In your team you’re likely to be supporting the project manager, carrying out detailed analytical research and presenting this back during team meetings. You’ll also spend a lot of time with clients dealing with issues as they crop up and getting valuable exposure to different types of project and diverse industries.
To thrive in this practice, you'll need to welcome change. And you’ll not only be analytical and numerate, you’ll also be articulate and confident when it comes to saying what you think. Flexibility, an open mind and a strong team ethic are vital too.
This tackles the key, ‘high-level’ strategic issues faced by CEOs. You’ll work with major global corporate clients and financial investors, helping them decide whether buying or selling makes good business sense.
A consultant a PwC would evaluate business plans and strategies against market performance and competitor strength so clients understand which companies are attractive acquisitions.
For each particular project we bring together a specific team and after carrying out research, strategic analysis, modelling, interviews and practical field research, you’ll develop strategic insights for the project, discuss them with your team and present recommendations to clients.
You’ll be exposed to a wide range of clients, issues and industry sectors, including: government & public sector, consumer goods, financial services, media & entertainment, pharmaceuticals and healthcare, retail, technology & communications, travel & leisure.
A role in this team requires a combination of razor-sharp commercial awareness, superb time-management and analytical skills plus the confidence and credibility to present your opinions to senior colleagues and clients.
Economics consulting specialises in making recommendations, validating strategy and coming up with expert economic advice for commercial and public sector clients.
You’ll deliver practical advice that makes a real impact on business's bottom lines. Your clients will be in the boardroom, in front of a regulator or within Government in the UK and across the globe. You will be providing help in the form of advice, reports, studies and policy recommendations.
As a graduate economist, you’ll have the opportunity to work across all areas, such as assessing the impact of macroeconomic changes on markets, organisations and consumers, through forecasting and scenario planning; public policy, project and investment appraisals, as well as sustainability and environmental economics. Before long you’ll be meeting clients face to face, tackling their issues first-hand and helping the firm to win business.

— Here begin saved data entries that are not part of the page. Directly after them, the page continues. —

-- ==== Sys2Proof/Syntax.lean ====
section
/-! DEFINITION. The commands of the block: one constructor of `Instr` per row of spec/opcode_table.json, with the row's operands.
The table gives no row a bit pattern, so the operands are those the rules of the row name. A quantity that the outside world brings
(a measured value, an input level, a received frame) is an operand of the row that reports it. `t` is the tick (2.5 ns, R13) of the
row's instant where a rule of the row depends on it. -/

namespace Sys2Proof

/-- A command entry of Q0 to Q3 (R400): the queue it came on, its sequence number, its operand words and, on Q0, its tag. -/
structure CmdEntry where
  queue : Fin 4
  seq : BitVec 32
  ops : List Word
  tag : Word
  deriving DecidableEq, Repr

/-- A transport of mailbox messages (R401). -/
inductive Transport where
  | udp | c1 | c2
  deriving DecidableEq, Repr

/-- The header of a mailbox message (R401), with the transport and the source address it arrived from. -/
structure MailHeader where
  transport : Transport
  source : Nat
  kind : BitVec 8
  queue : BitVec 8
  count : BitVec 16
  session : BitVec 32
  deriving DecidableEq, Repr

/-- The source of a Class A input (R68, R70). -/
inductive ClassASource where
  | sto                      -- STO, via Clove
  | cloveRequest             -- Clove safe-state request, relayed from the processor path (R32)
  | reacquisition            -- safe-state request of a lost rotor (R195)
  | catchAsc                 -- safe-state request "catch" (R239)
  | twoBridge                -- safe-state request "two-bridge escalation" (R104)
  | shortCircuit             -- short-circuit escalation (R103)
  | overvoltage              -- DC-link overvoltage (R525)
  | external                 -- external fault line (R68)
  | classB                   -- Class B escalation (R72)
  deriving DecidableEq, Repr

/-- A bridge's interleave data in an announcement (R456). -/
structure AnnBridge where
  bridge : Nat
  reload : Nat
  period : Nat
  current : Int
  deriving DecidableEq, Repr

/-- An interleave announcement (R456, kind 0x01). -/
structure Announcement where
  version : Nat
  serial : Nat
  dcLink : Nat
  rank : Nat
  domain : Nat
  bridges : List AnnBridge
  deriving DecidableEq, Repr

/-- One entry of an offset schedule (R456). -/
structure OffsetEntry where
  serial : Nat
  bridge : Nat
  offset : BitVec 16
  deriving DecidableEq, Repr

/-- An offset schedule (R456, kind 0x02). `time` is the network time in 2^-16 ns. -/
structure OffsetSchedule where
  version : Nat
  leader : Nat
  dcLink : Nat
  time : Nat
  entries : List OffsetEntry
  deriving DecidableEq, Repr

/-- The path a partner message came on (R477). -/
inductive PartnerPath where
  | ethernet
  | can (c : CanId)
  deriving DecidableEq, Repr

/-- The partner TLV of an LLDP frame (R455). -/
structure PartnerTlv where
  dcLink : Nat
  rank : Nat
  serial : Nat
  domain : Nat
  hops : Nat
  deriving DecidableEq, Repr

/-- What an Ethernet frame carries, as far as the switch tells frames apart (R448, R454). -/
inductive FrameKind where
  | ptp | lldp | mka | ring | tc10 | interleave | mailboxUdp | other
  deriving DecidableEq, Repr

/-- The grandmaster that an Announce names, with what the best master choice compares (R457; log 14). -/
structure Grandmaster where
  priority1 : BitVec 8
  clockClass : BitVec 8
  accuracy : BitVec 8
  variance : BitVec 16
  priority2 : BitVec 8
  identity : BitVec 64
  deriving DecidableEq, Repr

/-- An Ethernet frame at a switch port (R448). -/
structure EthFrame where
  kind : FrameKind
  dst : BitVec 48
  src : BitVec 48
  length : Nat
  secured : Bool      -- carries a MACsec tag
  icvGood : Bool      -- its MACsec validation passes
  roomAhead : Bool    -- the transmit queue of the port it must leave by has room
  deriving DecidableEq, Repr

/-- A CAN frame (R468). -/
structure CanFrame where
  ident : Nat
  extended : Bool
  fd : Bool
  brs : Bool             -- bit-rate switching
  remote : Bool
  data : List Byte
  deriving DecidableEq, Repr

/-- A voltage pulse of step I4 (R186): the grid points of its current, its axis, the movement of the sensor angle, the payload measured. -/
structure StillPoint where
  d : Fin 128
  q : Fin 256
  alongQ : Bool
  moved : Nat
  payload : Word
  deriving DecidableEq, Repr

/-- What follows a turn-on edge that step I6 made (R135): whether it carried current, whether no other edge of its bridge followed within
10 µs, and the 400 samples of its leg-voltage channel, 0.1 V. -/
structure Ringing where
  loaded : Bool
  lone : Bool
  samples : List Nat
  deriving DecidableEq, Repr

/-- A measured result that ends an identification step (R186). -/
inductive IdentResult where
  | passed                                             -- I1, I9, I10: done, nothing measured here
  | resistance (rs : Vector Nat 4) (axes : Vector Nat 4)  -- I2: R_s at 20 degC in microohm, angle of phase U's axis, per bridge
  | angle (theta : Nat)                                 -- I3: standstill angle
  | still (points : List StillPoint)                    -- I4
  | cells (points : List (Nat × Word))                  -- I8: cell index and payload
  | ntc (first : Vector Nat 12) (second : Option (Vector Nat 12))  -- I5: NTC resistances in ohm at the points reached
  | cable (edges : List Ringing)                        -- I6: the captures of its turn-on edges
  | spin (rpm : Nat) (offs : List (Nat × Nat × Nat))    -- I7: the speed reached; interface, electrical offset, direction
  | skipped                                             -- the step's condition is not met
  | failed (cause : Nat)
  deriving DecidableEq, Repr

/-- What a burst is for (R380, R381, R388, R391): plain data, a lookup of the atlas engine, its prefetch for a bridge, its copy unit, a scrub. -/
inductive BurstKind where
  | data
  | lookup
  | prefetch (b : BridgeId)
  | copy
  | scrub
  deriving DecidableEq, Repr

/-- A burst that a requester asks for at the start of a cycle group (R378 to R391). -/
structure Burst where
  kind : BurstKind
  write : Bool
  addr : Nat
  words : List Word          -- the words a write supplies
  count : Nat                -- words asked for, at most 8
  first : Nat                -- words moved before it stalls
  stall : Nat                -- cycle groups the requester holds the data path beyond the first
  flips1 : List Nat          -- word offsets that a read finds with a single-bit error
  flips2 : List Nat          -- word offsets that a read finds with a double-bit error
  deriving DecidableEq, Repr

/-- The result of a NAND operation (R381). -/
inductive NandResult where
  | ok (corrected worst block : Nat)   -- codewords corrected, the most corrected bits in one of them, and its block
  | uncorrectable (addr : Nat)
  | writeFailed
  deriving DecidableEq, Repr

/-- A part of a bench limit (R324). -/
inductive BenchLimit where
  | dcLink (uC : Nat)
  | frequency (g : GroupId)
  deriving DecidableEq, Repr

/-- The debug port that is attached to or left (R323, R325). -/
inductive DebugTarget where
  | pair (p : PairId)
  | pelale
  deriving DecidableEq, Repr

/-- The time base of an ISO 15765-2 timeout (R476). -/
inductive IsoTpTimeout where
  | nAs | nBs | nCr
  deriving DecidableEq, Repr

You’ll also have a programme of training and on-the-job coaching plus support for professional qualifications like the Chartered Financial Analyst. You’ll develop know-how in technical areas such as econometrics, mathematical modelling, cost of capital and sustainable economics.
This practice calls for an agile, creative, enquiring mind that can spot those vital, telling connections between economic data. You’ll also be writing reports and giving presentations, outstanding communication skills are also essential.
For all types of consulting, recruiters look for bright graduates who have at least a 2:1 degree and in some cases, 340 UCAS points. Graduates must be articulate, analytical, problem solving, convincing, confident and have excellent interpersonal skills. Most degree disciplines are accepted, with the exception of economic consulting whereby firms like PwC ask for a degree with a strong economic element.
Life as a consultant can involve long hours and time spent away from family. Lisa Chakraborty, a graduate at Capgemini, says: “Though I love the travelling, sometimes it gets to you because when you come back at the weekend you don’t have long to catch up with your family and friends.”
However, for the right graduate career progression can be fast and the benefits and earning potential is large.